# Quantize Inception V3 by Intel® Extension for Tensorflow* on Intel® Xeon®


## Background

Intel® Extension for TensorFlow* provides quantization feature by cooperating with Intel® Neural Compressor and oneDNN Graph. It will provide better quantization: better performance and accuracy loss under control.

Intel® Neural Compressor executes the calibration process to output the QDQ quantization model, which inserts Quantize and Dequantize layers to includes help information for quantization.

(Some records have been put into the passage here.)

-- ==== Sys2Proof/Machine/Core.lean ====
section
/-! DEFINITION. The machine behind the host's interface. -/

def Sys2Proof.core : Host.Core :=
  { State := Sys2Proof.Machine.State, Fault := Sys2Proof.Machine.Fault,
    Refusal := Sys2Proof.Machine.Refusal, step := Sys2Proof.Machine.step,
    reset := Sys2Proof.Machine.State.reset }
end

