/-- What a completed cycle under InstrCount that runs no FX15 does to the divider and to DT (R106, R251). -/
theorem cycle_instrCount {rnd : Byte} {s t : State} (hpolicy : s.cfg.timerPolicy = .instrCount)
    (h : cycle rnd s = .next t) (ht : t.status = .running)
    (hfetch : ∀ x, s.fetchInstr ≠ .ok (.ldDelay x)) :
    t.tdiv = (if s.tdiv + 1 = s.cfg.timerDiv then 0 else s.tdiv + 1) ∧
    t.dt.toNat = (if s.tdiv + 1 = s.cfg.timerDiv then s.dt.toNat - 1 else s.dt.toNat) := by
  rcases cycle_cases h with ⟨f, rfl⟩ | ⟨i, u, hi, hexec, -, rfl⟩
  · cases ht
  · have ha := exec_accesses hexec
    obtain ⟨-, -, htdiv, hcfg⟩ := ha.kept
    have hdt : u.dt = s.dt := by
      by_contra hne
      obtain ⟨x, rfl⟩ := ha.delay hne
      exact hfetch x hi
    have hcount := u.endOfCycle_instrCount (by rw [hcfg]; exact hpolicy)
    rwa [htdiv, hcfg, hdt] at hcount

/-- DT and the divider after `k` of the cycles that O51 counts: DT falls where the divider starts again. -/
structure CountedCycles (s t : State) (k : Nat) : Prop where
  cfg : t.cfg = s.cfg
  tdiv : t.tdiv = if s.tdiv + k < s.cfg.timerDiv then s.tdiv + k else s.tdiv + k - s.cfg.timerDiv
  dt : t.dt.toNat = if s.tdiv + k < s.cfg.timerDiv then s.dt.toNat else s.dt.toNat - 1

theorem countedCycles_succ {rnd : Byte} {s t u v : State} {k : Nat} (h : CountedCycles s t k)
    (hpolicy : s.cfg.timerPolicy = .instrCount) (htdiv : s.tdiv < s.cfg.timerDiv)
    (hk : k < s.cfg.timerDiv) (hcycle : cycle rnd t = .next u) (hu : u.status = .running)
    (hfetch : ∀ x, t.fetchInstr ≠ .ok (.ldDelay x)) (hv : SameTimer u v) :
    CountedCycles s v (k + 1) := by
  obtain ⟨hvcfg, hvdt, hvtdiv⟩ := hv
  obtain ⟨hutdiv, hudt⟩ := cycle_instrCount (by rw [h.cfg, hpolicy]) hcycle hu hfetch
  rw [h.cfg, h.tdiv] at hutdiv hudt
  rw [h.dt] at hudt
  refine ⟨by rw [hvcfg, cycle_cfg hcycle, h.cfg], ?_, ?_⟩
  · rw [hvtdiv, hutdiv]
    split_ifs <;> omega
  · rw [hvdt, hudt]
    split_ifs <;> omega

/-- Settles O51: by induction on the number of cycles run so far. -/
theorem delayFallsOncePerDivider : Obligations.DelayFallsOncePerDivider := by
  unfold Obligations.DelayFallsOncePerDivider
  intro σ τ r hpolicy htdiv hrun
  have hcounted (k : Nat) (hk : k ≤ (σ 0).cfg.timerDiv) : CountedCycles (σ 0) (σ k) k := by
    induction k with
    | zero => exact ⟨rfl, by simp [htdiv], by simp [htdiv]⟩
    | succ k ih =>
      obtain ⟨hcycle, hstatus, hsame, hfetch⟩ := hrun k hk
      simp only [State.latchRnd_fetchInstr] at hfetch
      exact countedCycles_succ (ih (by omega)) hpolicy htdiv hk hcycle hstatus hfetch hsame
  obtain ⟨-, hend, hdt⟩ := hcounted _ le_rfl
  rw [if_neg (by omega)] at hend hdt
  exact ⟨hdt, by omega⟩

end Sys2Proof.Machine
end

section
/-! SUPPORT. The ALU: a result and its flag written after the advance, the logic, the random byte (R140, R144 to
R152). -/

namespace Sys2Proof.Machine

/-! ### A result and its flag -/

/-- An instruction that writes a result and then its flag: the flag survives X = F, and the result is seen where X
is not F (R140). -/
theorem exec_setResultFlag_spec {i : Instr} {s : State} {x : Nibble} {p : Byte × Bool} {n m : Nat}
    (hexec : exec i s = .next (s.advance.setResultFlag x p)) (hresult : p.1.toNat = n)
    (hflag : (if p.2 then 1 else 0) = m) :
    ∃ t, exec i s = .next t ∧ (x ≠ flagReg → (t.reg x).toNat = n) ∧ (t.reg flagReg).toNat = m ∧
      RegsKeptButFlag s t x ∧ t.pc = s.pc + 2 ∧ OnlyRegsPc s t := by
  refine ⟨_, hexec, fun hx => ?_, ?_, s.advance_setResultFlag_regsKeptButFlag x p, rfl,
    s.advance_setResultFlag_onlyRegsPc x p⟩
  · rw [State.reg_setResultFlag, if_neg hx, if_pos rfl, hresult]
  · rw [State.reg_setResultFlag, if_pos rfl, flagByte_toNat, hflag]

/-! ### The flag computations -/

theorem addWithCarry_flag (a b : Byte) :
    (if (addWithCarry a b).2 then 1 else 0) = if 255 < a.toNat + b.toNat then 1 else 0 := by
  simp [addWithCarry]

/-- NOT-borrow is 1 where the exact difference is not negative, equality included (R148). -/
theorem subNotBorrow_flag (a b : Byte) :
    (if (subNotBorrow a b).2 then 1 else 0) = if a.toNat < b.toNat then 0 else 1 := by
  by_cases h : a.toNat < b.toNat <;> simp [subNotBorrow, h]

theorem shiftRightOut_toNat (b : Byte) : (shiftRightOut b).1.toNat = b.toNat / 2 := by
  simp [shiftRightOut, Nat.shiftRight_eq_div_pow]

theorem shiftRightOut_flag (b : Byte) : (if (shiftRightOut b).2 then 1 else 0) = b.toNat % 2 := by
  have hbit : b.getLsbD 0 = decide (b.toNat % 2 = 1) := Nat.testBit_zero b.toNat
  rw [shiftRightOut, hbit]
  split_ifs with h <;> simp at h <;> omega

theorem shiftLeftOut_toNat (b : Byte) : (shiftLeftOut b).1.toNat = b.toNat * 2 % 256 := by
  simp [shiftLeftOut, Nat.shiftLeft_eq]
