-- ==== Sys2Proof/Word.lean ====
section
/-!
DEFINITION. The Word (00_scope.md R5, R12) and the two range tests of R10.

A Word is the machine's only value type: a signed integer in `[-128, 127]`, held as its 8-bit two's-complement pattern
(R12, D3). `sext_W` of R12 is `BitVec.toInt` and `bits_W` is `Word.ofValue`. No rule computes on the pattern: every
operation converts to integers, computes exactly, and converts back after the range check (R10).
-/

namespace Sys2Proof

/-- A Word: `W = 8` bits, read as a signed integer. -/
abbrev Word := BitVec 8

/-- `WORD_MIN = -2^(W-1)` (R5). -/
def wordMin : Int := -(2 ^ (Config.wordBits - 1))

/-- `WORD_MAX = 2^(W-1) - 1` (R5). -/
def wordMax : Int := 2 ^ (Config.wordBits - 1) - 1

/-- `inWord(v)` (R10). -/
abbrev inWord (v : Int) : Prop := wordMin ≤ v ∧ v ≤ wordMax

/-- `inMem(a)` (R10). -/
abbrev inMem (a : Int) : Prop := 0 ≤ a ∧ a < (Config.memSize : Int)

/-- `bits_W(v)` (R12), used only on a `v` with `inWord v`. -/
def Word.ofValue (v : Int) : Word := BitVec.ofInt 8 v

end Sys2Proof
end

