-- ==== Sys2Proof/Machine/Ops.lean ====
section
/-!
DEFINITION. The operations every instruction shares: reading and writing an array of Words, the effect record (40_dispatch.md
R103), its validation (R105) and commit (R106), and TAKING A FAULT (60_exceptions.md R202). There is no return from a
fault by an instruction: only RESET leaves FAULTED (R205), see Machine/HostInterface.lean.
-/

namespace Sys2Proof.Machine

/-- The Word at index `a`: 0 where `a` is not listed. -/
def Memory.read : Memory → Nat → Word
  | [], _ => 0
  | (b, w) :: m, a => if b = a then w else Memory.read m a

/-- Set index `a` to 0: no entry. -/
def Memory.clear (m : Memory) (a : Nat) : Memory := m.filter fun c => c.1 ≠ a

/-- Put an entry before the first entry of a higher index. -/
def Memory.place : Memory → Nat → Word → Memory
  | [], a, v => [(a, v)]
  | (b, w) :: m, a, v => if a < b then (a, v) :: (b, w) :: m else (b, w) :: Memory.place m a v

/-- `x[a] <- v`, keeping the canonical form: a Word 0 has no entry. -/
def Memory.write (m : Memory) (a : Nat) (v : Word) : Memory :=
  if v = 0 then m.clear a else (m.clear a).place a v

/-- Canonical form, for the entries of index `lo` on: indexes strictly rising and below 256, no entry equal to 0. -/
def Memory.wfFrom : Nat → Memory → Bool
  | _, [] => true
  | lo, (a, v) :: m => decide (lo ≤ a) && decide (a < 256) && decide (v ≠ 0) && Memory.wfFrom (a + 1) m

/-- The canonical form. -/
def Memory.wf (m : Memory) : Bool := m.wfFrom 0

/-- Write the Words `vs` to the indexes from `a` on. -/
def Memory.writeAll (m : Memory) (a : Nat) : List Word → Memory
  | [] => m
  | v :: vs => (m.write a v).writeAll (a + 1) vs

/-- Set the `n` indexes from `a` on to 0 (R106's zero-fill). -/
def Memory.zeroFill (m : Memory) (a : Nat) : Nat → Memory
  | 0 => m
  | n + 1 => (m.write a 0).zeroFill (a + 1) n

/-- `S[i]` (10_state.md R22). -/
def State.slot (s : State) (i : Nat) : Word := s.stack.read i

/-- `M[a]` (R25); MemRead of 00_scope.md R11. -/
def State.cell (s : State) (a : Nat) : Word := s.mem.read a

/-- `w`, the Word at `IP` (40_dispatch.md R101). -/
def State.fetchedWord (s : State) : Word := s.cell s.ip.val

/-- The effect record (R103). Its values are exact integers; R105 checks their ranges. -/
structure Effect where
  /-- How many stack entries are removed. -/
  pops : Nat
  /-- The integers to push; the last becomes the new top. -/
  pushes : List Int
  /-- `some (a, v)` means `M[a] <- v`. -/
  write : Option (Int × Int)
  /-- The signed change of IP. -/
  ipDelta : Int
  /-- Whether the machine halts. -/
  halt : Bool
  deriving DecidableEq, Repr

/-- The effect of an operation that pops, pushes and goes on to the next Word: no write, `ipDelta` 1, no halt. -/
def Effect.replace (pops : Nat) (pushes : List Int) : Effect :=
  { pops := pops, pushes := pushes, write := none, ipDelta := 1, halt := false }

/-- What a handler or a check answers: an effect, or the fault it raises. -/
abbrev Proposal := Except FaultKind Effect

/-- Check 1 of R105. -/
abbrev Effect.pushesInRange (e : Effect) : Prop := ∀ v ∈ e.pushes, inWord v

/-- Check 2 of R105, both halves: `none` where it passes. -/
def Effect.writeFault (e : Effect) : Option FaultKind :=
  match e.write with
  | none => none
  | some (a, v) => if ¬ inMem a then some .rangeMemoryAddress else if ¬ inWord v then some .rangeValue else none

/-- Check 3 of R105. -/
abbrev Effect.stackInRange (e : Effect) (s : State) : Prop :=
  (s.sc.val : Int) - e.pops + e.pushes.length ≤ (Config.stackSize : Int)

/-- Check 4 of R105. -/
abbrev Effect.ipInRange (e : Effect) (s : State) : Prop := e.halt = true ∨ inMem ((s.ip.val : Int) + e.ipDelta)

/-- Validation (R105): the four checks in order; the first that fails decides the fault. -/
def validate (e : Effect) (s : State) : Proposal :=
  if ¬ e.pushesInRange then .error .rangeValue
  else
    match e.writeFault with
    | some k => .error k
    | none =>
      if ¬ e.stackInRange s then .error .rangeStackOverflow
      else if ¬ e.ipInRange s then .error .rangeIp
      else .ok e

/-- The stack part of commit (R106): zero-fill the popped slots, then write the pushes from the new bottom up. -/
def commitStack (stack : Memory) (sc : Nat) (e : Effect) : Memory :=
  (stack.zeroFill (sc - e.pops) e.pops).writeAll (sc - e.pops) (e.pushes.map Word.ofValue)

/-- The Memory part of commit (R106). -/
def commitMemory (mem : Memory) (e : Effect) : Memory :=
  match e.write with
  | none => mem
  | some (a, v) => mem.write a.toNat (Word.ofValue v)

/-- Commit (R106): apply a validated effect, all of it at once. -/
def commit (e : Effect) (s : State) : State :=
  { ip := if e.halt then s.ip else Fin.ofNat 256 ((s.ip.val : Int) + e.ipDelta).toNat
    sc := Fin.ofNat 257 (s.sc.val - e.pops + e.pushes.length)
    stack := commitStack s.stack s.sc.val e
    mem := commitMemory s.mem e
    status := if e.halt then .halted else s.status
    fault := s.fault }

/-- TAKING A FAULT (60_exceptions.md R202): the effect is discarded whole, STATUS becomes FAULTED, and FAULT records the
kind, IP and the fetched Word. Nothing else changes, and control goes nowhere. -/
def takeFault (k : FaultKind) (s : State) : State :=
  { s with status := .faulted, fault := { kind := k, ip := s.ip, word := s.fetchedWord } }

/-- The shared part of every operation before anything changes: the operand-count check (R104), then the handler (R103),
then validation (R105). -/
def checked (pops : Nat) (handler : State → Proposal) (s : State) : Proposal :=
  if s.sc.val < pops then .error .stackUnderflow
  else
    match handler s with
    | .error k => .error k
    | .ok e => validate e s

/-- The shared part after the checks: commit the effect, or take the fault (R111). -/
def conclude (p : Proposal) (s : State) : State :=
  match p with
  | .ok e => commit e s
  | .error k => takeFault k s

/-- One operation, from its operand count and its handler (R111): it always has a next state. -/
def perform (pops : Nat) (handler : State → Proposal) (s : State) : Host.Outcome State Fault Refusal :=
  .next (conclude (checked pops handler s) s)

end Sys2Proof.Machine
end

When you use Intel® Extension for Tensorflow* to execute the inference of this model, oneDNN Graph will be called to quantize and optimize the model. Then the quantized model will be executed by Intel® Extension for Tensorflow* and accelerated by Intel® Deep Learning Boost or Intel® Advanced Matrix Extensions on Intel® Xeon® processors.

## Introduction

The example shows an end-to-end pipeline:

1. Train an Inception V3 model with a flower photo dataset by transfer learning.

2. Execute the calibration by Intel® Neural Compressor.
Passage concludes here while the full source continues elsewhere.